Turing completeness is the enemy of security. The critical security bugs are found in the user input handling layer. Think parsers for network protocols, file formats, programming languages. MRuby is an even more complex machine when compared to say, a regexp-recognizing automaton; it's naturally much harder if not impossible to completely secure, given it's capability to execute any program, while the automaton can do a very restricted set of operations.

Computer security research has already shown that a huge number of exploits stem from the fact that parsing programs of all kinds are often broken and don't quite follow the rules as intended due to bugs and what not. Hackers find these cracks in the rigid structure of these limited machines, and it allows them to escape their limitations, often into turing complete territory. What was a simple hardcoded XML or JSON or even Ruby parser gets input that turns it into a full turing machine with all CPU instructions at its disposal.

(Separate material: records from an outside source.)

/-- A running trap handler (R165, R167, R170): the lowest slice of the fragment in it, the instruction and the window it stood at (where a rollback
resumes, R172), the save area (s23 to s30, p6, p7), the suspended guard window (R429), the event's TOKEN while it is parked for the host, whether
the host answered RETRY, the retained request of an ESCFAULT, and the firmware instructions it still runs. -/
structure Handler where
  slice : Nat
  back : VAddr
  backGuard : Option (LaneMask × Nat)
  saved : List Word
  savedP : List LaneMask
  guard : Option (LaneMask × Nat)
  token : Option Word
  retry : Bool
  esc : Option Nat
  todo : List Instr
  deriving DecidableEq, Repr

/-- What a fragment waits on outside its own interlocks. -/
inductive FragWait where
  | run
  | regang                                   -- parked at a REGANG (R26)
  /-- In BARWAIT (R153): barrier, target, status register, lanes, and the status once an update has met the target or broken the
  barrier (R329). -/
  | bar (addr target : Nat) (dst : Option Nat) (lanes : LaneMask) (met : Option Nat)
  | pub                                      -- waits for its publish to complete (R136)
  | lnch (addr queue : Nat) (d : Reg)        -- LNCH waits for the front end (R394)
  | host                                     -- handler parked on the handler barrier (R170)
  deriving DecidableEq, Repr

/-- One entry of the Split Table (R19): pc, slice mask, age stamp; guard mask and remaining count (R29, R31); starvation
count (R163); `stage`: how far its instruction has come, where one acts in stages (its own publish before an atomic, R138;
one issue for each peer, R253). -/
structure Frag where
  pc : VAddr
  slices : BitVec 8
  age : Nat
  guard : Option (LaneMask × Nat)
  wait : FragWait
  starve : Nat
  stage : Nat
  replay : Bool := false
  deriving DecidableEq, Repr

/-- An item slot of the Claim Table (R234, R238, R241): PENDING or ADMITTED, the item, its claimed granules in the order of their posting
and each once (the claim count is their number, the exact slots hold the first two, and the signature is theirs), and the deferral
count. A slot in state NONE is absent. -/
structure Slot where
  lane : Nat
  admitted : Bool
  item : Nat
  claims : List Nat
  defer : Nat
  deriving DecidableEq, Repr

/-- A loop instance (R233): id, mode, item count, counter. A FREE instance stands in the team, under the id and epoch that the
groups taking part in it name. -/
structure LoopInst where
  id : Nat
  free : Bool
  n : Nat
  ctr : Nat
  epoch : Nat
  deriving DecidableEq, Repr

/-- The reuse latch (R51): register by name, 0 for z, width, and the values read, by lane. -/
structure Latch where
  reg : Nat
  width : Nat
  vals : List (Nat × Word)
  deriving DecidableEq, Repr

/-- A group (R19, R45 to R54, R71, R164, R234). Registers stand in `v` under 32 × number + lane; `winNext` is the base that the next clock
brings, where fragments of the group still issue on the clock of a WINB (R461). -/
structure Group where
  role : Role
  win : Nat
  alloc : Nat
  v : Store 32
  s : Store 32
  p : Store 32
  live : LaneMask
  frags : List Frag
  tilew : Nat
  cflags : BitVec 2
  rng : Store 32
  latch : Option Latch
  sb : List Nat
  ops : List Op
  escs : List Escort
  escu : Nat
  pend : List Pending
  trap : TrapRegs
  handler : Option Handler
  slots : List Slot
  loop : Option LoopInst
  epochs : List (Nat × Nat)
  xferDone : Bool
  ended : Bool
  winNext : Option Nat := none
  deriving DecidableEq, Repr

/-- A barrier object of the registry (R150, R156): address and stage flag. Its 16 bytes stand in the scratchpad. -/
structure BarReg where
  addr : Nat
  stage : Bool
  deriving DecidableEq, Repr

/-- A sealing context (R290, R291); `closing` once a SEALC of it is under way. -/
structure SealCtx where
  alg : Nat
  slot : Nat
  seq : Option Nat
  bytes : List Byte
  failed : Bool
  closing : Bool
  deriving DecidableEq, Repr

/-- The quota word (R15). -/
structure Quota where
  src : Role
  dst : Role
  cnt : Nat
  count : Nat
  deriving DecidableEq, Repr

/-- What the team holds that its checkpoint covers (R138, R173): groups, budgets and quota word, scratchpad, tiles, loops,
seal contexts. -/
structure TeamData where
  groups : List Group
  budgets : List Nat
  quota : Option Quota
  scr : Store 8
  tiles : List (Nat × Store 64)
  loops : List LoopInst
  seals : List (Nat × SealCtx)
  deriving DecidableEq, Repr, Inhabited

/-- An item of the Undo Log's first-write records (R140). -/
inductive UndoKey where
  | vreg (group reg : Nat)
  | sreg (group reg : Nat)
  | line (line : Nat)
  | seg (tile row seg : Nat)
  | pred (group p : Nat)
  deriving DecidableEq, Repr

/-- A publish in progress (R136): the phase whose lines it publishes, its scope, whether the checkpoint is to reach two
dies (PUB.DUR), whether a refresh follows (BOTH), the fragment that waits, and a flag write that follows it (RFENCEF). -/
structure Pub where
  phase : Nat
  scope : Scope
  dur : Bool
  refresh : Bool
  waiter : Option (Nat × Nat)
  deriving DecidableEq, Repr

/-- A line or part of it that the drain owns, with the phase it was written in (R136). -/
structure DrainItem where
  phase : Nat
  item : PbItem
  deriving DecidableEq, Repr

/-- Messages of one peer and tag that the team has sent, had failed, and seen reported (R145). -/
structure Quiet where
  peer : Nat
  tag : Bool
  sent : Nat
  failed : Nat
  seen : Nat
  deriving DecidableEq, Repr

/-- Where a team that is ending stands (R370). -/
inductive Ending where
  | no | publishing | ended | killed
  deriving DecidableEq, Repr

/-- A team (R36, R159, R128 to R156, R173). `live` is what it holds now, `ckpt` its latest checkpoint (R138), `dur` its latest durable one (R6);
`rb` while a rollback is asked for, `leave` while it is to leave its core (R173); `torn` are scratchpad bytes that the team wrote under ring entries
that the Copy Engine has yet to take (R141). It was taken at the end of the phase before `durPhase`, and `durDies` hold it (R6, R303); `avoid` is
the physical core that the team has lost its state on and is not to restart on (R6); `rstOut` are the remote stores that a publish has handed over
and that have not left, with their phase (R136); `ntLines` the lines that an ST.NT has written, with the phase (R133); `durChans` the DRAM channels,
16 × die + channel, on which the copies of the durable checkpoint stand (R303); `area` where the context save area holds the checkpoint of a team
that has left its core, and its bytes (R173); `lost` that the checkpoint is lost, so that a durable launch restarts the team (R171). -/
structure Team where
  id : Nat
  launch : Nat
  idx : Nat
  core : Nat
  stamp : Nat
  saved : Bool
  ready : Bool
  gen : Nat
  phasen : Nat
  live : TeamData
  ckpt : TeamData
  dur : TeamData
  durPhase : Nat
  pb : List PbItem
  rsts : List RstItem
  drain : List DrainItem
  pub : Option Pub
  sent : List Quiet
  snap : Store 9
  snapMark : Nat
  undo : List UndoKey
  undoAfter : Bool
  bars : List BarReg
  binds : List (Nat × Nat)
  sealKept : List (Nat × Nat × List Byte)
  torn : List Nat
  rb : Bool
  leave : Bool
  ending : Ending
  durDies : List Nat := [0, 1]
  avoid : Option Nat := none
  rstOut : List (Nat × RstItem) := []
  ntLines : List (Nat × Nat) := []
  durChans : List Nat := []
  area : Option (Nat × List Byte) := none
  lost : Bool := false
  deriving DecidableEq, Repr

/-- The metadata record of a kernel (R124), as the dispatcher read it. -/
structure Meta where
  dur : Bool
  coop : Bool
  entry : VAddr
  n : List Nat
  tset : Nat
  regs : List Nat
  und : Nat
  acc : Nat
  scr : Nat
  reg : Nat
  dim : List Nat
  escq : Nat
  cpring : Nat
  slots : Nat
  bars : List (Nat × Nat × Nat)
  mirOff : Nat
  mirSize : Nat
  seed : Word
  tiles : List (Nat × Bool × Nat)
  deriving DecidableEq, Repr

/-- Where a launch stands. -/
inductive LStatus where
  | accepted | placing | parked | failed (code : Nat) | done
  deriving DecidableEq, Repr

/-- An accepted launch (R2, R32, R40 to R43): its entry in the Launch Journal. `placed` is how many teams have been placed, `retired` the next index
to retire, `ended` the finished teams that wait for their index, `fpev` the thirty counters (R54), `hit` whether a unit of its footprint has failed
since its latest durable checkpoint (R303), `copies` the dies whose Launch Journal holds the record (R2) and `copyChans` their DRAM channels as 16 ×
die + channel (R302), `prio` its queue's PRIO as it stood when the launch was first placed (R157). -/
structure Launch where
  id : Nat
  vf : Nat
  q : Nat
  seq : Nat
  meta_ : Nat
  grid : Nat × Nat × Nat
  flags : Nat
  args : Nat
  arglen : Nat
  tag : Word
  parkto : Nat
  recOk : Bool
  acc : Nat
  fpthr : Nat
  posted : List Nat
  md : Option Meta
  status : LStatus
  placed : Nat
  retired : Nat
  ended : List Nat
  count : Nat
  fteam : Word
  fcode : Nat
  fpev : Store 32
  ver0 : Nat
  hit : Bool
  instances : List (Nat × Nat)
  copies : List Nat := [0, 1]
  prio : Nat := 0
  copyChans : List Nat := []
  deriving DecidableEq, Repr

/-- The content of an interface report (R283): VFID and PARTID; the frozen registers of R282 (queues with their EN, PRIO and FPTHR, the
fabric registers, the descriptors of the partition, its ancestors and TS siblings, DGTBASE, SEALOUT, the KSBIND entries); logical and
physical cores; memory ranges; bound slots with TYPE and public key; measurements. The spec gives it no layout. -/
structure Report where
  vf : Nat
  part : Nat
  queues : List (Nat × Bool × Nat × Nat)
  xw : Nat × Nat × Word
  descs : List (List Byte)
  dgtbase : Nat
  sealout : DWord
  binds : List (Nat × Nat)
  cores : List (Nat × Nat)
  ranges : List (Nat × Nat)
  slots : List (Nat × Nat × List Byte)
  images : List (Nat × List Byte)
  deriving DecidableEq, Repr

/-- A message that a function sends to its host (R278). -/
inductive HostMsg where
  | ack (q seq : Nat)
  | record (bytes : List Byte)
  | memWrite (addr : Nat) (data : List Byte)
  | readReq (addr len : Nat)
  | readReply (data : List Byte)
  | readError (code : Nat)
  | report (r : Report) (signature : List Byte)
  | refused
  deriving DecidableEq, Repr

/-- The states of the interface (R281). -/
inductive IfState where
  | unlocked | locked | run | error
  deriving DecidableEq, Repr

/-- A launch queue (R157, R214, R3). -/
structure Queue where
  q : Nat
  en : Bool
  prio : Nat
  fpthr : Nat
  seq : Option Nat
  deriving DecidableEq, Repr

/-- A virtual function (R278 to R288, R251, R157, R214, R137, R60, R61); `report` is the interface report since its lock (R283);
`chanKey` names the key of the bounce channel, the last of `keyings` derivations, `waiting` are the messages that a channel in ERROR holds, and
`wire` the channel records that have left (R287, R288). -/
structure Func where
  vf : Nat
  part : Nat
  ifst : IfState
  session : Bool
  chanErr : Bool
  rxCtr : Nat
  txCtr : Nat
  root : Nat
  privBase : Nat
  privStride : Nat
  privLimit : Nat
  xwbase : Nat
  xwsize : Nat
  xwkey : Word
  policy : Nat
  token : Word
  credits : Nat
  held : List (List Byte)
  out : List HostMsg
  queues : List Queue
  report : Option Report
  chanKey : Option Nat := none
  keyings : Nat := 0
  waiting : List HostMsg := []
  wire : List (List Byte) := []
  deriving DecidableEq, Repr

/-- Where a time-shared partition stands in its turn (R175): outside its slice, in it, or past its end with teams still to roll
back. One that is not time-shared is always in its slice. -/
inductive SliceState where
  | off | on | leaving
  deriving DecidableEq, Repr

/-- A partition (R173 to R178, R258, R285, R294): its descriptor, DGTBASE, SEALOUT, the SEALOUT producer count, the throttle step, where
its time slice stands, the memory controllers whose queues were at least half full at their last report (`busy`), the bandwidth that its guarantee
is short of, its context-save key slot, and the ranges of its save area that hold checkpoints. -/
structure Part where
  id : Nat
  parent : Nat
  level : Nat
  rank : Nat
  ts : Bool
  prot : Bool
  tenant : Bool
  cores : BitVec 192
  bwmin : Nat
  tperiod : Nat
  tbudget : Nat
  poolsh : Nat
  csave : Nat
  dgtbase : Nat
  sealout : DWord
  sealCount : Nat
  step : Nat
  slice : SliceState
  busy : List Nat := []
  short : Nat := 0
  ctxKey : Option Nat := none
  saves : List (Nat × Nat) := []
  deriving DecidableEq, Repr
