-- ==== Sys2Proof/Machine/Mem.lean ====
section
/-!
DEFINITION. Loads and stores (R57 to R60, R64, R88, R89, R129 to R134, R385 to R388, R447 to R450), the landings of loads and
of reflective stores, PREF (R416), CCTL (R348) and FENCE (R146, R376).
-/
namespace Sys2Proof.Machine

/-! ### Addresses and checks -/

def elemBytes : ElSz → Nat
  | .b8 => 1
  | .b16 => 2
  | .b32 => 4
  | .b64 => 8

/-- The transfer bytes of R88. -/
def xferBytes (w : RunW) (sz : ElSz) : Nat := if sz.isSub then elemBytes sz else 4 * w.regs

/-- The offset that x adds. -/
def memOffset (o : MemOps) : Nat := if o.sz.isSub then (o.x.toNat % 8) * elemBytes o.sz else o.x.toNat * xferBytes o.w o.sz

/-- Address operands: 52-bit virtual addresses in a pair, scratchpad and private offsets in one register. -/
def Ctx.vaOf (c : Ctx) (a : Reg) (off l : Nat) : Nat := (c.rd a 2 l + off) % 2 ^ 52
def Ctx.offOf (c : Ctx) (a : Reg) (off l : Nat) : Nat := (c.rd a 1 l + off) % 2 ^ 32

/-- The lanes of a trap of the lowest faulting lane (R64): each lane with its address and its code, if any. -/
def faultOf (l : List (Nat × Nat × Option Nat)) : Option Trap :=
  match l.find? (fun e => e.2.2.isSome) with
  | none => none
  | some (_, a, k) => some (trapAt (k.getD 0) a (maskOf ((l.filter fun e => e.2.2 == k).map (·.1))))

/-- A misaligned lane (R386). -/
def alignOf (n : Nat) (eas : List (Nat × Nat)) : Option Trap :=
  faultOf (eas.map fun e => (e.1, e.2, if e.2 % n = 0 then none else some tAlign))

/-- One access of each lane under translation: lane, physical address, INV page. -/
def Ctx.translateLanes (c : Ctx) (k : Access) (eas : List (Nat × Nat)) : Except Trap (List (Nat × Nat × Bool)) :=
  let rs := eas.map fun e => (e.1, e.2, c.s.access c.root k e.2)
  match faultOf (rs.map fun e => (e.1, e.2.1, match e.2.2 with
      | .error x => some x
      | .ok _ => none)) with
  | some t => .error t
  | none => .ok (rs.filterMap fun e => match e.2.2 with
      | .ok r => some (e.1, r.1, r.2)
      | .error _ => none)

/-- The number of a lane within its launch (R60, R126). -/
def Ctx.globalLane (c : Ctx) (l : Nat) : Nat := 32 * (c.t.idx * c.t.live.groups.length + c.ref.group) + l

/-- Private accesses (R60): past the mapped limit STACK, past the stride PERM, then translation. -/
def Ctx.privateLanes (c : Ctx) (k : Access) (offs : List (Nat × Nat)) : Except Trap (List (Nat × Nat × Bool)) :=
  let base := (c.func.map (·.privBase)).getD 0
  let stride := (c.func.map (·.privStride)).getD 0
  let limit := (c.func.map (·.privLimit)).getD 0
  let va := fun (e : Nat × Nat) => (base + c.globalLane e.1 * stride + e.2) % 2 ^ 52
  match faultOf (offs.map fun e => (e.1, va e,
      if stride ≤ e.2 then some tPerm
      else if limit ≤ e.2 then some tStack
      else match c.s.access c.root k (va e) with
        | .error x => some x
        | .ok _ => none)) with
  | some t => .error t
  | none => c.translateLanes k (offs.map fun e => (e.1, va e))

/-- Scratchpad ranges of lanes that are refused (R57, R58, R59). -/
def Ctx.scratchBad (c : Ctx) (n : Nat) (bad : Nat → Bool) (eas : List (Nat × Nat)) : Option Trap :=
  faultOf (eas.map fun e => (e.1, e.2, if bad e.2 || decide (c.scrSize < e.2 % 2 ^ 31 + n) then some tScratch else none))

/-! ### Landing (R49, R71, R141) -/

/-- What a lane's bytes make of its destination (R386). -/
def Group.landLane (g : Group) (dst : List Nat) (elem nb : Nat) (sx : Bool) (lane : Nat) (bs : List Byte) : Group :=
  if nb < 4 then
    let x := leNat (bs.take nb)
    match dst.head? with
    | some id => g.setId id lane (BitVec.ofNat 32 (if sx then wrapTo 32 (toSigned (8 * elem) x) else x))
    | none => g
  else dst.zipIdx.foldl (fun g p => g.setId p.1 lane (BitVec.ofNat 32 (leNat ((bs.drop (4 * p.2)).take 4)))) g

/-- A landing of an operation of phase `phase`: one of an earlier phase is committed, so the checkpoint takes it as well
(R141). -/
def Team.landData (t : Team) (phase : Nat) (f : TeamData → TeamData) : Team :=
  { t with
    live := f t.live
    ckpt := if phase < t.phasen then f t.ckpt else t.ckpt
    dur := if phase < t.durPhase then f t.dur else t.dur }

def Team.land (t : Team) (phase group : Nat) (f : Group → Group) : Team := t.landData phase fun d => d.modGroup group f

/-- Landed values of some lanes, as a change of the group. -/
def landAll (o : LoadOp) (vals : List (Nat × List Byte)) (g : Group) : Group :=
  vals.foldl (fun g v => g.landLane o.dst o.elem o.nb o.sx v.1 v.2) g

def Team.group? (t : Team) (g : Nat) : Option Group := t.live.groups[g]?
def Group.op? (g : Group) (id : Nat) : Option Op := findBy (fun o => o.id == id) g.ops

/-- The outstanding operation that an event names. -/
def State.opOf (s : State) (team group id : Nat) : Option (Team × Group × Op) :=
  (s.team? team).bind fun t => (t.group? group).bind fun g => (g.op? id).map fun o => (t, g, o)

/-- A rollback is requested for a machine check whose checkpoint is intact (R171). -/
def State.askRollback (s : State) (tid : Nat) : State := s.modTeam tid fun t => { t with rb := true }

/-- A machine check of an operation of phase `phase` (R171): one of an earlier, committed phase lies outside the checkpoint, and a durable
launch restarts the team (R5; its ROLLBACK does so), while another one faults with MCHK; otherwise the team rolls back. -/
def State.machineCheck (s : State) (tid group phase : Nat) : State :=
  let s := s.modTeam tid fun t => t.modGroup group Group.machineTrap
  match s.team? tid with
  | none => s
  | some t =>
    if t.phasen ≤ phase then s.askRollback tid
    else if s.durable t.launch then (s.askRollback tid).modTeam tid fun t => { t with lost := true }
    else s.launchFault tid tMchk

/-! ### Loads (R386) -/

/-- The semantics of one lane: a page that is INV makes it LD.INV (R62, R134). -/
def laneSem (sem : Sem) (inv : Bool) : Sem := if inv then .inv else sem

/-- A lane whose bytes are settled at issue: its own unpublished writes lie in them, or the snapshot holds them (R131) and nothing older of
the group is still to read them, which would have to be read first (cells S of R147 and R148). The whole
granules are read, so that a reduction is combined with its whole word (R422). Whether the lane met a poisoned line comes with the bytes
(R299). -/
def Ctx.settleLane (c : Ctx) (sem : Sem) (elem n lane pa : Nat) : Option (List Byte × Bool) × Ctx :=
  let id := 32 * c.ref.group + lane
  let own := c.t.ownItems id pa n
  let held := (granules pa n).all (snapHas c.t.snap)
  let snap := sem != .vol && sem != .inv
  if own ≠ [] ∨ (snap ∧ held ∧ c.g.unread pa n = false) then
    let lo := pa / 8 * 8
    let w := 8 * (granules pa n).length
    let r := c.s.readSem c.t sem c.s.ver none elem lo w
    let bs := ((c.t.ownItems id lo w).foldl (applyItem lo) r.1)
    (some ((bs.drop (pa - lo)).take n, !(snap && held) && !ownCovers own pa n && c.s.poisoned pa n), { c with s := r.2.1, t := r.2.2 })
  else (none, c)

/-- The host lines of a physical range are asked for over the transport (R278); operation or command `id` waits for them. -/
def State.askHostLines (s : State) (vf id pa len : Nat) : State :=
  (linesOf pa len).foldl (fun s l =>
    if s.regionOf (64 * l) = some RegionKind.host then
      { s.send vf (.readReq (64 * l) 64) with hostWait := s.hostWait ++ [(id, l)] }
    else s) s

/-- The same for the operation that the instruction is about to add. -/
def Ctx.askHost (c : Ctx) (pa n : Nat) : Ctx := { c with s := c.s.askHostLines ((c.func.map (·.vf)).getD 256) c.s.uid pa n }

/-- What settling the lanes of a load comes to: the lanes settled, those that are still to be read, and whether one met poison. -/
structure Settled where
  ctx : Ctx
  vals : List (Nat × List Byte)
  rest : List LaneAcc
  mchk : Bool

/-- The lanes of a load that are settled at issue, and those that are still to be read. -/
def Ctx.settleLanes (c : Ctx) (sem : Sem) (el n : Nat) (lanes : List LaneAcc) : Settled :=
  lanes.foldl (fun acc l =>
    match acc.ctx.settleLane (laneSem sem l.inv) el n l.lane l.addr with
    | (some b, c) => ⟨c, acc.vals ++ [(l.lane, b.1)], acc.rest, acc.mchk || b.2⟩
    | (none, c) => ⟨c.askHost l.addr n, acc.vals, acc.rest ++ [l], acc.mchk⟩) ⟨c, [], [], false⟩

/-- The lines that a load under INV or NT leaves in its core (R348). -/
def Ctx.keepLines (c : Ctx) (sem : Sem) (lanes : List LaneAcc) : Ctx :=
  let ls := (lanes.filter fun l => laneSem sem l.inv == .inv || sem == .nt).map fun l => lineOf l.addr
  if ls = [] then c else { c with s := c.s.modCore c.t.core fun k => { k with inv := addAllNew ls k.inv } }

/-- A lane holds own unpublished writes, so that it is settled at issue, while something older of the group is still to read its bytes: the
load waits (cells S of R147 and R148). -/
def Ctx.readsBehind (c : Ctx) (lanes : List LaneAcc) (n : Nat) : Bool :=
  lanes.any fun l => c.t.ownItems (32 * c.ref.group + l.lane) l.addr n != [] && c.g.unread l.addr n

/-- The lanes of a load with their pages. -/
def laneAccs (ps : List (Nat × Nat × Bool)) : List LaneAcc := ps.map fun p => ⟨p.1, p.2.1, p.2.2⟩

/-- Posting a load of some lanes. -/
def Ctx.postLoad (c : Ctx) (o : MemOps) (lanes : List LaneAcc) : Ctx :=
  let n := xferBytes o.w o.sz
  let el := elemBytes o.sz
  let dst := c.runIds o.d o.w.regs
  let r := c.settleLanes o.sc el n lanes
  let c := (dst.foldl (fun c id => c.noteReg id) r.ctx).keepLines o.sc lanes
  (c.addOp .ld false (.load ⟨dst, r.rest, r.vals, el, n, o.x.getLsbD 3, o.sc, c.s.ver, none, r.mchk⟩)).setSb dst

def Ctx.refresh (c : Ctx) : Ctx := { c with t := c.t.refresh c.s }

/-- LD (R386, R387). -/
def execLd (o : MemOps) (s : State) :=
  issue (.ld o) noEarly (fun c =>
    let eas := (c.lanes o.d).map fun l => (l, c.vaOf o.a (memOffset o) l)
    if c.act = [] then .ok c
    else match alignOf (xferBytes o.w o.sz) eas with
      | some t => .trap t
      | none =>
        match c.translateLanes .load eas with
        | .error t => .trap t
        | .ok ps =>
          if c.readsBehind (laneAccs ps) (xferBytes o.w o.sz) then .wait
          else .ok ((if o.sc = .acq then c.refresh else c).postLoad o (laneAccs ps))) s

/-- LDP (R60, R387): private memory, the lane's own stores included. -/
def execLdp (o : MemOps) (s : State) :=
  issue (.ldp o) noEarly (fun c =>
    let offs := (c.lanes o.d).map fun l => (l, c.offOf o.a (memOffset o) l)
    if c.act = [] then .ok c
    else match alignOf (xferBytes o.w o.sz) offs with
      | some t => .trap t
      | none =>
        match c.privateLanes .load offs with
        | .error t => .trap t
        | .ok ps =>
          if c.readsBehind (laneAccs ps) (xferBytes o.w o.sz) then .wait else .ok (c.postLoad o (laneAccs ps))) s

/-- A byte that an outstanding ACCST will write (R312). -/
def Team.accstByte (t : Team) (a : Nat) : Bool :=
  t.live.groups.any fun g => g.ops.any fun o => match o.kind with
    | .mx m => m.what == .accst && m.rows.any fun r => decide (r.2.1 ≤ a ∧ a < r.2.1 + m.n * (if m.wide then 8 else 4))
    | _ => false

/-- The bytes that an LDS reads; those of an outstanding ACCST are free values (R312). -/
def Ctx.ldsBytes (c : Ctx) (a n : Nat) : List Byte × Ctx :=
  let r := mapAcc (fun (s : State) i =>
    if c.t.accstByte (a + i) then
      let f := s.freeBytes 1
      (f.1.headD 0, f.2)
    else (look c.t.live.scr (a + i), s)) c.s (List.range n)
  (r.1, { c with s := r.2 })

If you aim for security, don't give users an entire programming language. Give them a simple, declarative, absolutely positively context-free language to work with, preferably LL. Don't compromise on that ideal. Much security will come to you.
>>
I'm a ruby on rails webdev. I like it a lot, network and files handling is a breeze, ActiveRecord is a godly ORM. The only thing I'd really love is a compacting garbage collector.
>>
>>59933108
Doesn't Ruby have a generational GC now
>>
>>59932447
The best book for learning Ruby is "The Well Grounded Rubyist". It teaches Ruby at a very deep level so you will totally understand every aspect of the language and not just use the language features by rote. You will be an expert after reading that book.

Ruby is very much an object based language more than a class based language. It uses duck typing so that methods will work on any kind of object and so it not restrained by class types. Ruby does not support high order functions very well, it uses blocks instead of being able to pass functions or use closures like you can in Javascript and Python. But not having high order functions is ok since you can only take advantage of it in a language like javascript that has function scope only and where functions close over the scope of whichever object its called on.
>>
Ruby got me loving programming again. Like someone said, it's comfy as heck.
I will probably move on at some point, but right now I'm working on advancing my career as a webdev.
I was a hobby C# dev before, now I'm enjoying Ruby.
>>
>>59930928
It's 10X to 100X the performance of python though, looking at CPU operations.
>>
>>59934072
True, but if you are looking for performance, a dynamic ANYTHING language is a loss anyway. Except maybe for type casts.
Good thing there is Crystal.
>>
>>59930902

It's a beautiful language, but if you want to make money programming in Ruby, you have to do Rails. Not a fan of Rails.
>>
I think it's a nifty little language, but can't say I like it much. Making little programs in it feels pretty comfy, but I wouldn't want to make anything big in a dynamic-typed language. Had to make a simple web app with RoR and it's pretty amazing how easy it is to make that shit. It assured me, however, that I do not want to get any closer to webdev. Making HTML stuff and session management simply isn't my thing.